Après un accident survenu en Australie le 8 mai 2008 causé par la rupture d'un des câbles de commande de la gouverne de profondeur d'un aéronef Champion 7GCBC semblable à l'aéronef en cause, l'Australian Civil Aviation Safety Authority a publié une consigne de navigabilitéNote de bas de page 2 pour aviser les TEA et les exploitants des risques de rupture en vol de ces câbles. On a établi que la rupture dans cet événement résultait d'un cumul d'effets causés par des criques de fatigue et une non-conformité du câble aux normes de fabrication reconnues. Toutefois, ce câble ne présentait pas les signes d'usure constatés sur le câble de l'aéronef en cause dans l'événement à l'étude.

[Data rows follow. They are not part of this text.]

-- ==== Sys2Proof/Syntax.lean ====
section
/-! DEFINITION. The general registers and the instructions: one constructor of `Instr` per row of spec/opcode_table.json. -/

namespace Sys2Proof

/-- The eight general registers; none is hardwired or banked (10_state.md R31). -/
inductive Reg where
  | r0 | r1 | r2 | r3 | r4 | r5 | r6 | r7
  deriving DecidableEq, Repr

/-- The instructions, in the order of spec/opcode_table.json. Operands are the fields of 30_encoding.md R91;
the bits that the decoder ignores (R94) are no operands. -/
inductive Instr where
  /-- BR, R120. -/
  | br (n z p : Bool) (offset9 : BitVec 9)
  /-- ADD, register form, R130. -/
  | addReg (dr sr1 sr2 : Reg)
  /-- ADD, immediate form, R131. -/
  | addImm (dr sr1 : Reg) (imm5 : BitVec 5)
  /-- LD, R150. -/
  | ld (dr : Reg) (offset9 : BitVec 9)
  /-- ST, R170. -/
  | st (sr : Reg) (offset9 : BitVec 9)
  /-- JSR, R187. -/
  | jsr (offset11 : BitVec 11)
  /-- JSRR, R189. -/
  | jsrr (base : Reg)
  /-- AND, register form, R133. -/
  | andReg (dr sr1 sr2 : Reg)
  /-- AND, immediate form, R134. -/
  | andImm (dr sr1 : Reg) (imm5 : BitVec 5)
  /-- LDR, R154. -/
  | ldr (dr base : Reg) (offset6 : BitVec 6)
  /-- STR, R174. -/
  | str (sr base : Reg) (offset6 : BitVec 6)
  /-- RTI, R231. -/
  | rti
  /-- NOT, R136. -/
  | notReg (dr sr : Reg)
  /-- LDI, R152. -/
  | ldi (dr : Reg) (offset9 : BitVec 9)
  /-- STI, R172. -/
  | sti (sr : Reg) (offset9 : BitVec 9)
  /-- JMP (RET is `JMP R7`), R185. -/
  | jmp (base : Reg)
  /-- RES, R230. -/
  | res
  /-- LEA, R156. -/
  | lea (dr : Reg) (offset9 : BitVec 9)
  /-- TRAP GETC, R203. -/
  | trapGetc
  /-- TRAP OUT, R206. -/
  | trapOut
  /-- TRAP PUTS, R208. -/
  | trapPuts
  /-- TRAP HALT, R212. -/
  | trapHalt
  /-- TRAP with any other vector, R210. -/
  | trapOther (vector : Byte)
  deriving DecidableEq, Repr

end Sys2Proof
end

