-- ==== Sys2Proof/Machine/Ops.lean ====
section
/-! DEFINITION. The named operations over registers, memory, the keyboard, the output sink and the Machine's status.
Every meaning is made of these. -/

namespace Sys2Proof.Machine

/-! ### Registers (10_state.md R31) -/

/-- `x[i]`. -/
def Regs.get (rs : Regs) : Reg → Word
  | .r0 => rs.r0
  | .r1 => rs.r1
  | .r2 => rs.r2
  | .r3 => rs.r3
  | .r4 => rs.r4
  | .r5 => rs.r5
  | .r6 => rs.r6
  | .r7 => rs.r7

/-- `x[i] <- v`. -/
def Regs.set (rs : Regs) (r : Reg) (v : Word) : Regs :=
  match r with
  | .r0 => { rs with r0 := v }
  | .r1 => { rs with r1 := v }
  | .r2 => { rs with r2 := v }
  | .r3 => { rs with r3 := v }
  | .r4 => { rs with r4 := v }
  | .r5 => { rs with r5 := v }
  | .r6 => { rs with r6 := v }
  | .r7 => { rs with r7 := v }

/-- A register file with one value in all eight registers. -/
def Regs.fill (v : Word) : Regs := { r0 := v, r1 := v, r2 := v, r3 := v, r4 := v, r5 := v, r6 := v, r7 := v }

/-- The link register of JSR and JSRR (10_state.md R32; spec decision D3, log entry 5). -/
def linkReg : Reg := .r7

/-! ### The address space as storage (20_memory.md R60) -/

/-- `mem[a]`, with no side effect. A cell that is not listed reads as `memInitWord` (log entry 2). -/
def Memory.read : Memory → Word → Word
  | [], _ => memInitWord
  | c :: rest, a => if c.1 = a.toNat then c.2 else Memory.read rest a

/-- The memory with no entry at an address. -/
def Memory.erase (m : Memory) (a : Word) : Memory := m.filter fun c => c.1 != a.toNat

/-- The memory with a cell put before the first cell of a higher address. -/
def Memory.insertCell : Memory → Cell → Memory
  | [], c => [c]
  | d :: rest, c => if c.1 < d.1 then c :: d :: rest else d :: Memory.insertCell rest c

/-- `mem[a] <- v`, as storage: keeps the canonical form. -/
def Memory.write (m : Memory) (a v : Word) : Memory :=
  if v = memInitWord then m.erase a else (m.erase a).insertCell (a.toNat, v)

/-- The canonical form: addresses strictly rising and in the address space, no entry equal to what an unlisted cell
reads as. -/
abbrev Memory.wf (m : Memory) : Prop :=
  m.Pairwise (fun c d => c.1 < d.1) ∧ ∀ c ∈ m, c.1 < memorySize ∧ c.2 ≠ memInitWord

/-- Consecutive words written from an address on (the host's `load`, 70_reset_and_hazards.md R289). -/
def Memory.writeWords (m : Memory) (a : Word) : List Word → Memory
  | [] => m
  | w :: rest => Memory.writeWords (m.write a w) (a + 1#16) rest

/-! ### KBSR's READY bit (10_state.md R43) -/

/-- READY is 1. -/
def isReady (kbsr : Word) : Bool := kbsr &&& readyMask != 0#16

/-- KBSR with READY set and bits 14:0 unchanged (R46). -/
def setReady (kbsr : Word) : Word := kbsr ||| readyMask

/-- KBSR with READY clear and bits 14:0 unchanged (20_memory.md R66). -/
def clearReady (kbsr : Word) : Word := kbsr &&& ~~~readyMask

/-! ### The accessors (20_memory.md R66, R67) -/

/-- What a read of `a` does to the state: a read of KBDR clears READY, any other read does nothing (R66, R70). -/
def afterRead (a : Word) (s : State) : State :=
  if a = kbdrAddr then { s with mem := s.mem.write kbsrAddr (clearReady (s.mem.read kbsrAddr)) } else s

/-- `MemRead(a, 1)`: the word from before the side effect, and the state after it (R66). -/
def memRead (a : Word) (s : State) : Word × State := (s.mem.read a, afterRead a s)

/-- `MemWrite(a, 1, v)`: a plain store at every address, KBSR and KBDR included (R67). -/
def memWrite (a v : Word) (s : State) : State := { s with mem := s.mem.write a v }

/-! ### Register and flag results (60_exceptions.md R255 step 7) -/

/-- `x[r] <- v`. -/
def setReg (r : Reg) (v : Word) (s : State) : State := { s with regs := s.regs.set r v }

/-- `setcc(v)` (10_state.md R39). -/
def setcc (v : Word) (s : State) : State := { s with cond := condOf v }

/-- A flag-setting instruction's result: DR, then the flags of the value written to it (R40). -/
def setResult (dr : Reg) (v : Word) (s : State) : State := setcc v (setReg dr v s)

/-! ### The keyboard queue, the I/O bridge, the output sink (10_state.md R45, R46, R49) -/

/-- `injectByte` for a run of bytes, oldest first: appended to the queue, which has no bound (R45). -/
def injectBytes (bs : List Byte) (s : State) : State := { s with kbq := s.kbq ++ bs }

/-- `QueuePop()`: the front byte, or none, and the state after it (00_scope.md R24). -/
def queuePop (s : State) : Option Byte × State :=
  match s.kbq with
  | [] => (none, s)
  | b :: rest => (some b, { s with kbq := rest })

/-- The I/O bridge's delivery, by direct writes: at most one byte, and only while READY is clear (R46). -/
def bridge (s : State) : State :=
  if isReady (s.mem.read kbsrAddr) then s
  else
    match s.kbq with
    | [] => s
    | b :: rest =>
      { s with
        kbq := rest
        mem := (s.mem.write kbsrAddr (setReady (s.mem.read kbsrAddr))).write kbdrAddr (zext16 b) }

/-- `Emit(c)` (00_scope.md R24). -/
def emit (c : Byte) (s : State) : State := { s with out := s.out ++ [c] }

/-- The loop of PUTS (45_trap.md R208), at most `fuel` words of it; `none` when no terminator was met among them. -/
def putsLoop : Nat → Word → State → Option State
  | 0, _, _ => none
  | fuel + 1, a, s =>
    if (memRead a s).1 = 0#16 then some (memRead a s).2
    else putsLoop fuel (a + 1#16) (emit (lowByte (memRead a s).1) (memRead a s).2)

/-- How many words PUTS scans before the scan is known to have no end. The first 65536 reads visit every cell, 0xFE02
among them, so READY is clear after them and memory changes no more; if the next 65536 meet no zero word either, no later
one does. (R208 says 65536, but its own pseudocode and vector V-TR13a meet a terminator on the second pass.) DEDUCED, log
entry 7. -/
def putsFuel : Nat := 2 * memorySize

/-! ### Completing an instruction, halting, failing (60_exceptions.md R255, R246) -/

/-- The commit of a step that completes: PC <- npc, then cycles <- cycles + 1 (R255 steps 8 and 9). -/
def commit (npc : Word) (s : State) : State := { s with pc := npc, cycles := s.cycles + 1 }

/-- The commit with the default next PC, PC + 1 modulo 65536 (10_state.md R35, R37). -/
def advance (s : State) : State := commit (s.pc + 1#16) s

/-- `halt` at commit: status <- Halted (R255 step 10, 45_trap.md R212). -/
def halt (s : State) : State := { s with status := .halted }

/-- `raise e`, the ONE way an instruction raises an error: no result of the instruction is committed, PC and cycles stay,
status becomes Failed(e) (R246). No handler is entered and nothing is saved (R250); no instruction returns from it (R252),
only the host's `reset()` leaves Failed (R256). -/
def raiseError (e : MachineError) (s : State) : Host.Outcome State Fault Refusal := .next { s with status := .failed e }

/-- Leaving Failed, Halted or Stopped: the host's `reset()` (70_reset_and_hazards.md R280), which does exactly this. -/
def hostReset (s : State) : State :=
  { s with
    pc := bootAddress
    cond := condClear
    cycles := 0
    status := if s.loaded then .ready else .idle }

/-! ### Fetching (60_exceptions.md R255 steps 1 and 2) -/

/-- The word step 2 fetches, from the state step 1 leaves. -/
def fetchedWord (s : State) : Word := (memRead s.pc s).1

/-- The state the handler runs from: the fetch goes through `MemRead`, so a fetch from KBDR clears READY
(20_memory.md R68). -/
def afterFetch (s : State) : State := (memRead s.pc s).2

/-- The step loop may run an instruction (R255, R256). -/
def canStep (s : State) : Bool := s.loaded && s.status == .ready

/-- A word put where the next step fetches, in a machine ready to step: what a host's `load` of one word at PC does, and, only
where PC is a device cell, an empty queue, since a delivery would change the word before the fetch (log entry 8). -/
def placeWord (w : Word) (s : State) : State :=
  { s with
    mem := s.mem.write s.pc w
    kbq := if s.pc = kbsrAddr ∨ s.pc = kbdrAddr then [] else s.kbq
    loaded := true
    status := .ready }

end Sys2Proof.Machine
end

Dans sa consigne de navigabilité, l'Australian Civil Aviation Safety Authority a émis la recommandation suivante aux exploitants et TEA australiens [traduction] :

Tous les câbles de commande de vol de tous les aéronefs [Champion] doivent être soumis à une inspection approfondie immédiate, et à des inspections fréquentes par la suite, conformément à l'alinéa 7-149(d) de l'article 8 du chapitre 7 de la circulaire d'information 43-13-1B de la Federal Aviation Administration, particulièrement aux endroits où ils sont en contact avec des poulies et des guide-câblesNote de bas de page 3.

Toutefois, cette consigne ne s'applique qu'à l'Australie.

Maintenance et inspection de l'aéronef

Le manuel d'entretien de l'avionneur du Champion 7GCAANote de bas de page 4 en vigueur au moment de l'accident survenu en Australie et de l'événement à l'étude comprend un calendrier de maintenance exigeant une inspection visuelle de tous les câbles de commande à un intervalle de 100 heures et des inspections annuelles.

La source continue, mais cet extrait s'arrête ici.